(Extracted records)
***
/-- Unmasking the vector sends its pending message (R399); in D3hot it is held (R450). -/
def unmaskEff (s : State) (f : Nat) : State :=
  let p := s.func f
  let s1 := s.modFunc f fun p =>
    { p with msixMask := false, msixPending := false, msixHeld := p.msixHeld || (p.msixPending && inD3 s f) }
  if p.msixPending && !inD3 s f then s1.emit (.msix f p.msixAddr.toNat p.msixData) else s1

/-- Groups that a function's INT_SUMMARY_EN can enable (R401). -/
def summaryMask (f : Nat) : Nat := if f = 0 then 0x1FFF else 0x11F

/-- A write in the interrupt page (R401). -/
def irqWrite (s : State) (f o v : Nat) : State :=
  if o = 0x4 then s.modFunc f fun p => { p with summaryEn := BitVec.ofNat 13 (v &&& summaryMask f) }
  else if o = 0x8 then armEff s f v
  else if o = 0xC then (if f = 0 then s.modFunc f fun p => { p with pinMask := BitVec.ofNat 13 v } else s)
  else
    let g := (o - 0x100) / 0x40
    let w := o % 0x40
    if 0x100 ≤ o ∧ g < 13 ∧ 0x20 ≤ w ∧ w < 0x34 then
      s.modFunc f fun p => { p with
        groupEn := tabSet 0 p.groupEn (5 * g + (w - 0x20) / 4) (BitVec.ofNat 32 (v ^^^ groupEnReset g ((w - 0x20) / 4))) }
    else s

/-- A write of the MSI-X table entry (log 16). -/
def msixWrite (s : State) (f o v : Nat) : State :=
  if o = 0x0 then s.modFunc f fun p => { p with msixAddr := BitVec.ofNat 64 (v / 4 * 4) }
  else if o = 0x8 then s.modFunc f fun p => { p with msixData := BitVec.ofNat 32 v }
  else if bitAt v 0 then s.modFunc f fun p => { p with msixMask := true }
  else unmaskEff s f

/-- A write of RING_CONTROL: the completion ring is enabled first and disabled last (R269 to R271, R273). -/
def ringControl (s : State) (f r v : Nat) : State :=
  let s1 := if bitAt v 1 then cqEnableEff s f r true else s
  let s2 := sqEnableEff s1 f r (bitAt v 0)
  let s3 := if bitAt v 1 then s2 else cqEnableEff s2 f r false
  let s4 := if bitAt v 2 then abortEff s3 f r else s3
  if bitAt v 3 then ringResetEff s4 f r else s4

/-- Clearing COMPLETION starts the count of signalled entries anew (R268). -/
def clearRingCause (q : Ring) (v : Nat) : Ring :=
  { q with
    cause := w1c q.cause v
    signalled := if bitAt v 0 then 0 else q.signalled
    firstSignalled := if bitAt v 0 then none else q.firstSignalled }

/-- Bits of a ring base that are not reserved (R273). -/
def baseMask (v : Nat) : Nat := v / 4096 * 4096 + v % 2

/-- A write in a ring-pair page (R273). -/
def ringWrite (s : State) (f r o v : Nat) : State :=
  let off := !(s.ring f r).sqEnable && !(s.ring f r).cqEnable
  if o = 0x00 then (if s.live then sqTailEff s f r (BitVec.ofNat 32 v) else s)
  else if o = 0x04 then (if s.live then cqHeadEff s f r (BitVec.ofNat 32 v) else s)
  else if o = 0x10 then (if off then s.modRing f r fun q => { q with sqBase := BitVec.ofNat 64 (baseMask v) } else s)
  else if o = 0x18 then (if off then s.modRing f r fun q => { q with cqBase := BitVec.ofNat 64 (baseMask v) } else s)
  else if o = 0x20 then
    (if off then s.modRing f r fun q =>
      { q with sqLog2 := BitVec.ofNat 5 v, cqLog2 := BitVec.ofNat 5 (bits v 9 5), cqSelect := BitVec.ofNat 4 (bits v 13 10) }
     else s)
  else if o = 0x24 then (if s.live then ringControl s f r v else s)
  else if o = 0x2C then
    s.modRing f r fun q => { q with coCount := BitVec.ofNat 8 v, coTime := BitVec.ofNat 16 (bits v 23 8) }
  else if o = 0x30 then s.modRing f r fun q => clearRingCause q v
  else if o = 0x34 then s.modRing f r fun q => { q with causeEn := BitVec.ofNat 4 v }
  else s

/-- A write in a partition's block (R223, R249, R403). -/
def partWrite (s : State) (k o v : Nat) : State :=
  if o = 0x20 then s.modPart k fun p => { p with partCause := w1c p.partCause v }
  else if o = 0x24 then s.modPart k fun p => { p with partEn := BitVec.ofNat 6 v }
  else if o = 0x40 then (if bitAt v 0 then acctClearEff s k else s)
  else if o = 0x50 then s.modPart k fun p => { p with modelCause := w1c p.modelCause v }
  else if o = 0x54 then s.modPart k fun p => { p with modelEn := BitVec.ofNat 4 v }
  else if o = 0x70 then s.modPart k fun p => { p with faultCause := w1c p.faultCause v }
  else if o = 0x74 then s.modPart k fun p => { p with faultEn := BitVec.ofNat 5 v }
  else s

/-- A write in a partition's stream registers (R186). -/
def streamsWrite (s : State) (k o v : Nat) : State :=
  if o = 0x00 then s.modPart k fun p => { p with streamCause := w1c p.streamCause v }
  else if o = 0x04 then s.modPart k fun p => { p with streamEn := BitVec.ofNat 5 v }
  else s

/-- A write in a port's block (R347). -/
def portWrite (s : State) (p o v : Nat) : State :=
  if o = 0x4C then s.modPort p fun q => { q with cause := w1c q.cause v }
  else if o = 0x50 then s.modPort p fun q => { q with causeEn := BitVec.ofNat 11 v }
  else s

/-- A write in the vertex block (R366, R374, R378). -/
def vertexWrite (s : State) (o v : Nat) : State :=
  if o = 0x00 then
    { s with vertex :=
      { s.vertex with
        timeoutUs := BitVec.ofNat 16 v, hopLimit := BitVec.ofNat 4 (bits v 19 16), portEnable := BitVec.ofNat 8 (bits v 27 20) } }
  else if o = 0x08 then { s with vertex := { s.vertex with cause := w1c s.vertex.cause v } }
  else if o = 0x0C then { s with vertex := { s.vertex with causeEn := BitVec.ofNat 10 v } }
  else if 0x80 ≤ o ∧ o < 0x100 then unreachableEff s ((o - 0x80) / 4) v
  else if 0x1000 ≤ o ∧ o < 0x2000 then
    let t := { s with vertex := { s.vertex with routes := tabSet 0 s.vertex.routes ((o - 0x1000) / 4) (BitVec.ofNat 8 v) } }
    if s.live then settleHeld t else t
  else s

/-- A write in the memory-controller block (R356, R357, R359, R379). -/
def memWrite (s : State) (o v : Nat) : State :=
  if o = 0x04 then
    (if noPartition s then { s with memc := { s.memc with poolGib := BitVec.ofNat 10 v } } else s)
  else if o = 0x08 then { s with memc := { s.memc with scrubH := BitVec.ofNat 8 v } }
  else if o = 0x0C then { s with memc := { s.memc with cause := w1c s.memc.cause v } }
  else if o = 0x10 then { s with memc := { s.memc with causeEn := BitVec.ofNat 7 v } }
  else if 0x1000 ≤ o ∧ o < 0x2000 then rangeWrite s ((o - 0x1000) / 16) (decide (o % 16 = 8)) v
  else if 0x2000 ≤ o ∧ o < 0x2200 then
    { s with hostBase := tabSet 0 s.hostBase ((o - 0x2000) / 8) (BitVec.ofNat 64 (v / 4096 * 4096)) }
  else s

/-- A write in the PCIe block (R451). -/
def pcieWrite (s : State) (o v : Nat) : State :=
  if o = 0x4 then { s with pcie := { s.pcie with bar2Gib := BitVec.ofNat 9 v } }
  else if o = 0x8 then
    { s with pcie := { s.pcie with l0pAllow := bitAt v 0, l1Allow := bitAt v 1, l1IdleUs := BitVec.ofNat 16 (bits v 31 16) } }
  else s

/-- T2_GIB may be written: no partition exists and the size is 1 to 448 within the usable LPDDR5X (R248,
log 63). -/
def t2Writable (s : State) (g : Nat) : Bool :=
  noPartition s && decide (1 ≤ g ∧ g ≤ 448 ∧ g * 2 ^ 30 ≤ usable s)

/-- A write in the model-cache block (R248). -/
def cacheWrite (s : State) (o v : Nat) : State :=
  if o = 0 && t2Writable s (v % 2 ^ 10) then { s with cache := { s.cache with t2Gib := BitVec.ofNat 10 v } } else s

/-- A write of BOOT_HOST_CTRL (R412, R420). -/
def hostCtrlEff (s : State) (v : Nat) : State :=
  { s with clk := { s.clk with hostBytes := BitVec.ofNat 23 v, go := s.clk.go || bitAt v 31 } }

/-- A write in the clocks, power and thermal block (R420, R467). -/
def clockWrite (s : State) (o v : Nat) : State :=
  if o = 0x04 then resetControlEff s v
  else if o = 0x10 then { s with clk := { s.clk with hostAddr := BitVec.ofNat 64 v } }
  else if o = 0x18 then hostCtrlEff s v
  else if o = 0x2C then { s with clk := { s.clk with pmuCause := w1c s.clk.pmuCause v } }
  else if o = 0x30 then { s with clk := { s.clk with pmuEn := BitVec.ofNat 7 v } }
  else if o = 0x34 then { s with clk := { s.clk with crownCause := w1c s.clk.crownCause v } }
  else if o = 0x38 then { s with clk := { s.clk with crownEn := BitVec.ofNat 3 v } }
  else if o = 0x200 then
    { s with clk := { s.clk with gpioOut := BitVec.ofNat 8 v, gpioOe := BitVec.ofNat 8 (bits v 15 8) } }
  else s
***
Using the data above, transcribe the lines that run from the line with "w1c s.vertex.cause v" to the line with "s.memc with causeEn", both ends kept, and output nothing else.

## Answer to the problem
  else if o = 0x08 then { s with vertex := { s.vertex with cause := w1c s.vertex.cause v } }
  else if o = 0x0C then { s with vertex := { s.vertex with causeEn := BitVec.ofNat 10 v } }
  else if 0x80 ≤ o ∧ o < 0x100 then unreachableEff s ((o - 0x80) / 4) v
  else if 0x1000 ≤ o ∧ o < 0x2000 then
    let t := { s with vertex := { s.vertex with routes := tabSet 0 s.vertex.routes ((o - 0x1000) / 4) (BitVec.ofNat 8 v) } }
    if s.live then settleHeld t else t
  else s

/-- A write in the memory-controller block (R356, R357, R359, R379). -/
def memWrite (s : State) (o v : Nat) : State :=
  if o = 0x04 then
    (if noPartition s then { s with memc := { s.memc with poolGib := BitVec.ofNat 10 v } } else s)
  else if o = 0x08 then { s with memc := { s.memc with scrubH := BitVec.ofNat 8 v } }
  else if o = 0x0C then { s with memc := { s.memc with cause := w1c s.memc.cause v } }
  else if o = 0x10 then { s with memc := { s.memc with causeEn := BitVec.ofNat 7 v } }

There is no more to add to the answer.